Bryan Herta Autosport announced Friday (Jan. 14) that Robert Wickens will return to full-time competition in 2022. He will drive the No. 33 Hyundai Elantra N TCR full-time in IMSA Michelin Pilot Challenge alongside Mark Wilkins, thus completing the 12-driver lineup that BHA announced on Jan. 6.
“I’ve spent a lot of nights thinking and dreaming of this moment, and with the support from Bryan Herta and Hyundai it is all becoming a reality,” Wickens said in a press release. “I am hungrier now than I was before my accident to compete for wins again! I’m really looking forward to incorporating myself with the entire Bryan Herta Autosport team and finally get my first taste of the Hyundai Elantra N TCR.”
For team owner Bryan Herta, it is a momentous occasion for someone of Wickens’ caliber to make his return to racing with his team.

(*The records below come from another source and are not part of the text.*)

-- ==== Sys2Proof/Word.lean ====
section
/-! DEFINITION. The word types of the Tiaris and the plainest arithmetic on them. -/

namespace Sys2Proof

/-- A byte of any memory. -/
abbrev Byte := BitVec 8
/-- The value of an s register or a special register (R110). -/
abbrev Word := BitVec 64
/-- The value of a v register (R110). -/
abbrev VVal := BitVec 2048
/-- The value of a k register (R110). -/
abbrev KVal := BitVec 256
/-- The three 32-bit words of an instruction as one 96-bit number (R40). -/
abbrev IWord := BitVec 96

/-- Index of an s register. -/
abbrev SIx := BitVec 6
/-- Index of a v register. -/
abbrev VIx := BitVec 5
/-- Index of a k register. -/
abbrev KIx := BitVec 3
/-- Index of a p register. -/
abbrev PIx := BitVec 3
/-- Index of a tensor descriptor d0 to d63. -/
abbrev DIx := BitVec 6
/-- Index of an endpoint e0 to e127. -/
abbrev EIx := BitVec 7

/-- Little-endian bytes of a number (R3). -/
def bytesOfNat : Nat → Nat → List Byte
  | 0, _ => []
  | n + 1, x => BitVec.ofNat 8 x :: bytesOfNat n (x / 256)

/-- The number that little-endian bytes stand for (R3). -/
def natOfBytes : List Byte → Nat
  | [] => 0
  | b :: bs => b.toNat + 256 * natOfBytes bs

/-- ceil(a / b). -/
def ceilDiv (a b : Nat) : Nat := (a + b - 1) / b

/-- a clamped into the closed range from lo to hi. -/
def clampInt (lo hi a : Int) : Int := if a < lo then lo else if a > hi then hi else a

end Sys2Proof
end

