-- ==== Sys2Proof/Decode.lean ====
section
/-! DEFINITION. Decoding of instruction words into forms (R43 to R59), total, refusing by name, and the encoder. -/

namespace Sys2Proof

/-- Why a word is refused at step 3 or step 4 of R44. -/
inductive DecErr | reservedField | illegalOperand
  deriving DecidableEq, Repr

/-- A decoded field: its value, or the step of R44 that refuses it. -/
inductive Fld (α : Type) | ok (a : α) | ill | rsv
  deriving DecidableEq, Repr

/-- Applies the constructor decoded so far to one more field; step 3 wins over step 4 (R44). -/
def Fld.ap {α β : Type} (f : Fld (α → β)) (x : Fld α) : Fld β :=
  match f, x with
  | .rsv, _ => .rsv
  | .ok _, .rsv => .rsv
  | .ill, .rsv => .rsv
  | .ok g, .ok a => .ok (g a)
  | .ok _, .ill => .ill
  | .ill, .ok _ => .ill
  | .ill, .ill => .ill

/-- Keeps what is decoded so far when a field with no operand of its own is right. -/
def Fld.chk {α : Type} (f : Fld α) (x : Fld Unit) : Fld α :=
  match f, x with
  | .rsv, _ => .rsv
  | _, .rsv => .rsv
  | .ill, _ => .ill
  | .ok _, .ill => .ill
  | .ok a, .ok _ => .ok a

/-- A must-be-zero condition: reserved_field when it fails (R44, step 3). -/
def Fld.mz {α : Type} (f : Fld α) (zero : Bool) : Fld α := if zero then f else .rsv

/-- Limits of the form: illegal_operand when they fail (R44, step 4). -/
def Fld.lim (f : Fld Instr) : Fld Instr :=
  match f with
  | .ok i => if i.inLimits then .ok i else .ill
  | .ill => .ill
  | .rsv => .rsv

/-- The common fields of an instruction word (R43). -/
structure Raw where
  op : BitVec 8
  fn : BitVec 6
  h : Hdr
  d : BitVec 8
  a : BitVec 8
  b : BitVec 8
  x : BitVec 48
  deriving DecidableEq, Repr

/-- Lays the fields out in a word (R43). -/
def Raw.pack (r : Raw) : IWord :=
  r.op ++ r.fn ++ r.h.g ++ BitVec.ofBool r.h.gn ++ r.h.hl ++ r.h.hq ++ r.d ++ r.a ++ r.b ++ r.x

/-- Takes the fields out of a word (R43). -/
def Raw.unpack (w : IWord) : Raw where
  op := w.extractLsb' 88 8
  fn := w.extractLsb' 82 6
  h := { g := w.extractLsb' 79 3, gn := w.getLsbD 78, hl := w.extractLsb' 76 2, hq := w.extractLsb' 72 4 }
  d := w.extractLsb' 64 8
  a := w.extractLsb' 56 8
  b := w.extractLsb' 48 8
  x := w.extractLsb' 0 48

/-- A field of X. -/
def xf (r : Raw) (lo n : Nat) : BitVec n := r.x.extractLsb' lo n
/-- A bit of X. -/
def extBit (r : Raw) (i : Nat) : Bool := r.x.getLsbD i

/-! ### Codes of the coded fields -/

/-- Codes of the fields, and back: none for a reserved code. -/
def Rm.code : Rm → Nat
  | .rne => 0 | .rtz => 1 | .rup => 2 | .rdn => 3 | .rna => 4 | .sr => 5 | .dyn => 6
/-- The value of a code of Rm. -/
def Rm.ofCode : Nat → Option Rm
  | 0 => some .rne | 1 => some .rtz | 2 => some .rup | 3 => some .rdn | 4 => some .rna | 5 => some .sr | 6 => some .dyn | _ => none

/-- Codes of Sz. -/
def Sz.code : Sz → Nat
  | .b1 => 0 | .b2 => 1 | .b4 => 2 | .b8 => 3 | .b16 => 4 | .b32 => 5 | .b256 => 6
/-- The value of a code of Sz. -/
def Sz.ofCode : Nat → Option Sz
  | 0 => some .b1 | 1 => some .b2 | 2 => some .b4 | 3 => some .b8 | 4 => some .b16 | 5 => some .b32 | 6 => some .b256 | _ => none

/-- Codes of Scope. -/
def Scope.code : Scope → Nat
  | .slot => 0 | .tile => 1 | .pkg => 2 | .dom => 3
/-- The value of a code of Scope. -/
def Scope.ofCode : Nat → Option Scope
  | 0 => some .slot | 1 => some .tile | 2 => some .pkg | 3 => some .dom | _ => none

/-- Codes of Ord. -/
def Ord.code : Ord → Nat
  | .rlx => 0 | .acq => 1 | .rel => 2 | .acqrel => 3 | .sc => 4
/-- The value of a code of Ord. -/
def Ord.ofCode : Nat → Option Ord
  | 0 => some .rlx | 1 => some .acq | 2 => some .rel | 3 => some .acqrel | 4 => some .sc | _ => none

/-- Codes of Cond. -/
def Cond.code : Cond → Nat
  | .eq => 0 | .ne => 1 | .lt => 2 | .le => 3 | .ltn => 4 | .len => 5
/-- The value of a code of Cond. -/
def Cond.ofCode : Nat → Option Cond
  | 0 => some .eq | 1 => some .ne | 2 => some .lt | 3 => some .le | 4 => some .ltn | 5 => some .len | _ => none

/-- Codes of FCond. -/
def FCond.code : FCond → Nat
  | .eq => 0 | .ne => 1 | .lt => 2 | .le => 3 | .gt => 4 | .ge => 5 | .un => 6
/-- The value of a code of FCond. -/
def FCond.ofCode : Nat → Option FCond
  | 0 => some .eq | 1 => some .ne | 2 => some .lt | 3 => some .le | 4 => some .gt | 5 => some .ge | 6 => some .un | _ => none

/-- Codes of ICond. -/
def ICond.code : ICond → Nat
  | .eq => 0 | .ne => 1 | .lt => 2 | .le => 3 | .gt => 4 | .ge => 5
/-- The value of a code of ICond. -/
def ICond.ofCode : Nat → Option ICond
  | 0 => some .eq | 1 => some .ne | 2 => some .lt | 3 => some .le | 4 => some .gt | 5 => some .ge | _ => none

/-- Codes of Rop. -/
def Rop.code : Rop → Nat
  | .add => 0 | .mul => 1 | .min => 2 | .max => 3 | .minnum => 4 | .maxnum => 5
/-- The value of a code of Rop. -/
def Rop.ofCode : Nat → Option Rop
  | 0 => some .add | 1 => some .mul | 2 => some .min | 3 => some .max | 4 => some .minnum | 5 => some .maxnum | _ => none

/-- Codes of XaCond. -/
def XaCond.code : XaCond → Nat
  | .gt => 0 | .lt => 1 | .eq => 2
/-- The value of a code of XaCond. -/
def XaCond.ofCode : Nat → Option XaCond
  | 0 => some .gt | 1 => some .lt | 2 => some .eq | _ => none

/-- Codes of Level. -/
def Level.code : Level → Nat
  | .launch => 0 | .graph => 1 | .phase => 2 | .job => 3
/-- The value of a code of Level. -/
def Level.ofCode : Nat → Option Level
  | 0 => some .launch | 1 => some .graph | 2 => some .phase | 3 => some .job | _ => none

/-- Codes of AOp. -/
def AOp.code : AOp → Nat
  | .add => 0 | .fadd32 => 1 | .fadd64 => 2 | .min => 3 | .max => 4 | .minn => 5 | .maxn => 6 | .and => 7 | .or => 8 | .xor => 9 | .xchg => 10
/-- The value of a code of AOp. -/
def AOp.ofCode : Nat → Option AOp
  | 0 => some .add | 1 => some .fadd32 | 2 => some .fadd64 | 3 => some .min | 4 => some .max | 5 => some .minn | 6 => some .maxn | 7 => some .and | 8 => some .or | 9 => some .xor | 10 => some .xchg | _ => none

/-- Codes of Tqt. -/
def Tqt.code : Tqt → Nat
  | .int => 0 | .e2m1 => 1 | .pow2 => 2 | .hyb => 3
/-- The value of a code of Tqt. -/
def Tqt.ofCode : Nat → Option Tqt
  | 0 => some .int | 1 => some .e2m1 | 2 => some .pow2 | 3 => some .hyb | _ => none

/-- Codes of Vt. -/
def Vt.code : Vt → Nat
  | .f32 => 0 | .f16 => 1 | .bf16 => 2 | .i32 => 3
/-- The value of a code of Vt. -/
def Vt.ofCode : Nat → Option Vt
  | 0 => some .f32 | 1 => some .f16 | 2 => some .bf16 | 3 => some .i32 | _ => none

/-- Codes of TurnW. -/
def TurnW.code : TurnW → Nat
  | .own => 0 | .issued => 1 | .lost => 2
/-- The value of a code of TurnW. -/
def TurnW.ofCode : Nat → Option TurnW
  | 0 => some .own | 1 => some .issued | 2 => some .lost | _ => none

/-- Codes of RcW. -/
def RcW.code : RcW → Nat
  | .state => 0 | .conf => 1 | .count => 2
/-- The value of a code of RcW. -/
def RcW.ofCode : Nat → Option RcW
  | 0 => some .state | 1 => some .conf | 2 => some .count | _ => none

“Today is a monumental day for us as a team and as fans of Robert Wickens,” Herta stated in a press release. “We have followed along with Robert’s rehabilitation and marveled at his determination and dedication, along with his many, many fans. To now announce that he will be making his professional motorsports return in one of our Hyundai Elantra N TCR cars is truly incredible. We thank Hyundai for their amazing support and helping us build a path for Robert to get back to where he belongs.”
When the BMW Endurance Challenge rolls off on Jan. 28, it will mark Wickens’ first competitive race since his catastrophic crash in the 2018 ABC Supply 500 at Pocono Raceway. Wickens’ car was launched into the catchfence in the Tunnel Turn, resulting in a series of injuries. The most notable of the injuries were a spinal cord injury and a throacic spinal fracture, which required surgical intervention.
Two months after the crash, Wickens acknowledged that he is now paralyzed as a result of the crash. Since then, Wickens has been in rehabilitation on a daily basis, attempting to regain as much use of his extremities as possible. Racing-wise, Wickens has driven in sim races since the crash. He was part of INDYCAR’s iRacing Series
BHA is likely the best place for Wickens to end up in IMSA. The team already has experience with hand control systems. Michael Johnson, who drives the No. 54 Hyundai, is also paralyzed from the waist down as a result of a motorcycle crash and races with the use of a hand control system. Wickens tested Johnson’s Hyundai Veloster N TCR last May at Mid-Ohio Sports Car Course. The hand control is not the only way in which the car can be driven. Stephen Simpson, Johnson’s co-driver/driver coach, drives the car in a traditional style.
“The car’s still in one piece, but it felt good,” Wickens told IMSA’s David Phillips at the time. ” There’s a lot going on: First time with hand controls, first time with this car and on a damp track. It gave me a much greater appreciation for what Michael Johnson has been able to achieve. I tried not to be a hero, hard as that was! But it felt good to be back in a race car.”
According to the team’s press release, Wilkins will have access to a switch that will deactivate the hand throttle. As a result, it will become a regular Hyundai Elantra N TCR that can be driven using the pedals and the paddle shifters.
Wickens’ background is primarily in open-wheel racing, but prior to his time in the NTT IndyCar Series, Wickens competed full-time in DTM from 2012-2017 in Mercedes equipment. In 84 starts, Wickens scored six career victories and 15 podium finishes. His best finish in points was fourth in 2016.
Wickens’ first chance to drive the Hyundai Elantra N TCR will be next Friday at Daytona International Speedway as part of the ROAR Before the 24. The season opener for IMSA Michelin Pilot Challenge, the BMW Endurance Challenge at Daytona on Jan. 28, can be streamed live on Peacock starting at 1:30 p.m. ET. Frontstretch will be in Daytona to bring you coverage on-site.